--- Records for processing ---
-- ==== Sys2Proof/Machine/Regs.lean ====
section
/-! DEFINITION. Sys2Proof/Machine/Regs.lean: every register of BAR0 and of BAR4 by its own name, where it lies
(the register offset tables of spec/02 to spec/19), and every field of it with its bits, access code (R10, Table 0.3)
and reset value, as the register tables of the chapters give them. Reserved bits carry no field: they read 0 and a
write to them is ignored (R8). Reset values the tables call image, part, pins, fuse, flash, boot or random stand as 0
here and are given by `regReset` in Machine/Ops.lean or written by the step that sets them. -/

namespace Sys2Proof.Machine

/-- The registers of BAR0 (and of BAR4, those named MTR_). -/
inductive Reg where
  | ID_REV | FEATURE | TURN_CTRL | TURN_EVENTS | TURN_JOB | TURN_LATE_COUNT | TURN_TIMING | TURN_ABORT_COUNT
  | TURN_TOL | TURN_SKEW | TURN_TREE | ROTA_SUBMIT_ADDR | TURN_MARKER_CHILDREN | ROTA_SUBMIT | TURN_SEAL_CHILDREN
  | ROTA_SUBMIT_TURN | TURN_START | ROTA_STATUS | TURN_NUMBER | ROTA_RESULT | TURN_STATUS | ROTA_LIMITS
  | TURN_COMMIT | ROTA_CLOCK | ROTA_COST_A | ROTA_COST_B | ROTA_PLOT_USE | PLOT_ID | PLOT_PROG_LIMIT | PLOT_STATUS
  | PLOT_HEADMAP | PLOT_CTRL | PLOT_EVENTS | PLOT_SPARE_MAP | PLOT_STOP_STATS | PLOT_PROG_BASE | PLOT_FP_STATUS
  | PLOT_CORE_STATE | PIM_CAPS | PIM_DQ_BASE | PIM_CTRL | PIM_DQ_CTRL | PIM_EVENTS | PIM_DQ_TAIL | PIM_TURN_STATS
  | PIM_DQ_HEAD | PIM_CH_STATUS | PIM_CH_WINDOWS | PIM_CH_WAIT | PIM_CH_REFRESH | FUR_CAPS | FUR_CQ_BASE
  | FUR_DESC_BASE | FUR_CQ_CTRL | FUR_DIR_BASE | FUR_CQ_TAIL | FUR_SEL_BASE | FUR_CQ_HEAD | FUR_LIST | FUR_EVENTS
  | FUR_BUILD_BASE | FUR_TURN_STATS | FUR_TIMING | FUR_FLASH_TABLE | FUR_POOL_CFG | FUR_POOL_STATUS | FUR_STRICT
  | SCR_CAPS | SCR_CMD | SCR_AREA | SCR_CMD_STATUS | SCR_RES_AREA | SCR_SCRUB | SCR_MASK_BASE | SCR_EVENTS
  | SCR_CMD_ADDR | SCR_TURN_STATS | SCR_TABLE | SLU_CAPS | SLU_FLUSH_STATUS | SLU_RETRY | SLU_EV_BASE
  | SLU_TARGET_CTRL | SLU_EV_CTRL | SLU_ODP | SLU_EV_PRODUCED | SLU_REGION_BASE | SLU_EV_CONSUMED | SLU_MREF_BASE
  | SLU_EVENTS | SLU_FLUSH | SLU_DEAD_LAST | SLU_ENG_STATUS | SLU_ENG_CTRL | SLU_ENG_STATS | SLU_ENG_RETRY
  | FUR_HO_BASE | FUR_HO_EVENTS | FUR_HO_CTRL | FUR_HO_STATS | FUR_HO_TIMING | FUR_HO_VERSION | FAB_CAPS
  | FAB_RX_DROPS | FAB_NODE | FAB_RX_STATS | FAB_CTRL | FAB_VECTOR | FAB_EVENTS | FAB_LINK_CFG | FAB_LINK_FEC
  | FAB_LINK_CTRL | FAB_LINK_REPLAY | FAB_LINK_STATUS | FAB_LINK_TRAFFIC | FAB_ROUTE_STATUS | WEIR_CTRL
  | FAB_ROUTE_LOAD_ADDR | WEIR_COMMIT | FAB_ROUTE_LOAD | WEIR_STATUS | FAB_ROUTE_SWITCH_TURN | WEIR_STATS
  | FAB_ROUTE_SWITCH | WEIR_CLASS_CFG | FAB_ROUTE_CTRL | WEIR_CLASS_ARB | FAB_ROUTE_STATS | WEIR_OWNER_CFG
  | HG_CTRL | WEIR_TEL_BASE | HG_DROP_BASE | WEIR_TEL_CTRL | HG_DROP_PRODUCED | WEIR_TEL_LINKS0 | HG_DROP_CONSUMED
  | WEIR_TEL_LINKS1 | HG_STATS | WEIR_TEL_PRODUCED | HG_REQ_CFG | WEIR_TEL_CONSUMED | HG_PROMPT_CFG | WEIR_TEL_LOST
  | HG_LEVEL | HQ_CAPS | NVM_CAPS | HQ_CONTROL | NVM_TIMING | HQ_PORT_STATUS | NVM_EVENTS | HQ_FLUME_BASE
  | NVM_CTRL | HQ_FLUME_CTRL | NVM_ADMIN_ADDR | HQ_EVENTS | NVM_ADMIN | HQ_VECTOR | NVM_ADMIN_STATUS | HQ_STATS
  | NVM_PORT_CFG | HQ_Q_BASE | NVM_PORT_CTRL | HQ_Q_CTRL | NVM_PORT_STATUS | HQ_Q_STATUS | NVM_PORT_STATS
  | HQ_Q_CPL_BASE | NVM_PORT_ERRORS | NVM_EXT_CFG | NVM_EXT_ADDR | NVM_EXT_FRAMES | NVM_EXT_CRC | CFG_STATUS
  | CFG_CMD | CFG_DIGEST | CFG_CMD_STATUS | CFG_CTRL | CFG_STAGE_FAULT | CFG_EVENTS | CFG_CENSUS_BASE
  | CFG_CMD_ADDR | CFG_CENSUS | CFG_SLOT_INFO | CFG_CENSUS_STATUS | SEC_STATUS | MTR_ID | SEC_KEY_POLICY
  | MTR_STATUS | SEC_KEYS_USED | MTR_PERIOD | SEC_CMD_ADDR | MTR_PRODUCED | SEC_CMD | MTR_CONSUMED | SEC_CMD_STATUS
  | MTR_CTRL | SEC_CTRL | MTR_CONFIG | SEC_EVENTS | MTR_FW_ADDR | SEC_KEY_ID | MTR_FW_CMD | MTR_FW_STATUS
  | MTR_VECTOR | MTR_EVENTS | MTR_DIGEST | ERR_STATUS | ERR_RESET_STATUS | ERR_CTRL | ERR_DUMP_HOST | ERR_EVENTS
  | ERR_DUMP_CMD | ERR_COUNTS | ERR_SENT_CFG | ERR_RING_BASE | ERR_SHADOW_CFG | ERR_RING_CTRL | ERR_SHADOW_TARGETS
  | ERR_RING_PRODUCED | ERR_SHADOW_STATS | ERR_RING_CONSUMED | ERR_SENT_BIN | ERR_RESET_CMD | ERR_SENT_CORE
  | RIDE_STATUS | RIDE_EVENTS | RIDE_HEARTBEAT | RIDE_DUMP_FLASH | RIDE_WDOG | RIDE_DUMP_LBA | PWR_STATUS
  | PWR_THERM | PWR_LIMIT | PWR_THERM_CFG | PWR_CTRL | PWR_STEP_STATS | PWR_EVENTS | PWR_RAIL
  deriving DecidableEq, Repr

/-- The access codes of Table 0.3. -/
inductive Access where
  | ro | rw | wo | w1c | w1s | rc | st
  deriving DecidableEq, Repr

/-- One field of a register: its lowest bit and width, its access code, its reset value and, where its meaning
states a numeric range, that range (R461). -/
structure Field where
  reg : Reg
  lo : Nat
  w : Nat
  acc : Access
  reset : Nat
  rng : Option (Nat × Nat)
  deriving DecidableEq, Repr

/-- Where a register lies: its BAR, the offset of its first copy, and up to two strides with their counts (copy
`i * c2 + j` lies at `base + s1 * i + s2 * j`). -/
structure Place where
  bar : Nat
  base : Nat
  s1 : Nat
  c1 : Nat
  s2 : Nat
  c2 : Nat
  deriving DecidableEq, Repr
---
→ **To do**
Exact copies of the lines from the one holding "their counts (copy" through the last line above, and only those, make up the answer.

→ **Written response**
/-- Where a register lies: its BAR, the offset of its first copy, and up to two strides with their counts (copy
`i * c2 + j` lies at `base + s1 * i + s2 * j`). -/
structure Place where
  bar : Nat
  base : Nat
  s1 : Nat
  c1 : Nat
  s2 : Nat
  c2 : Nat
  deriving DecidableEq, Repr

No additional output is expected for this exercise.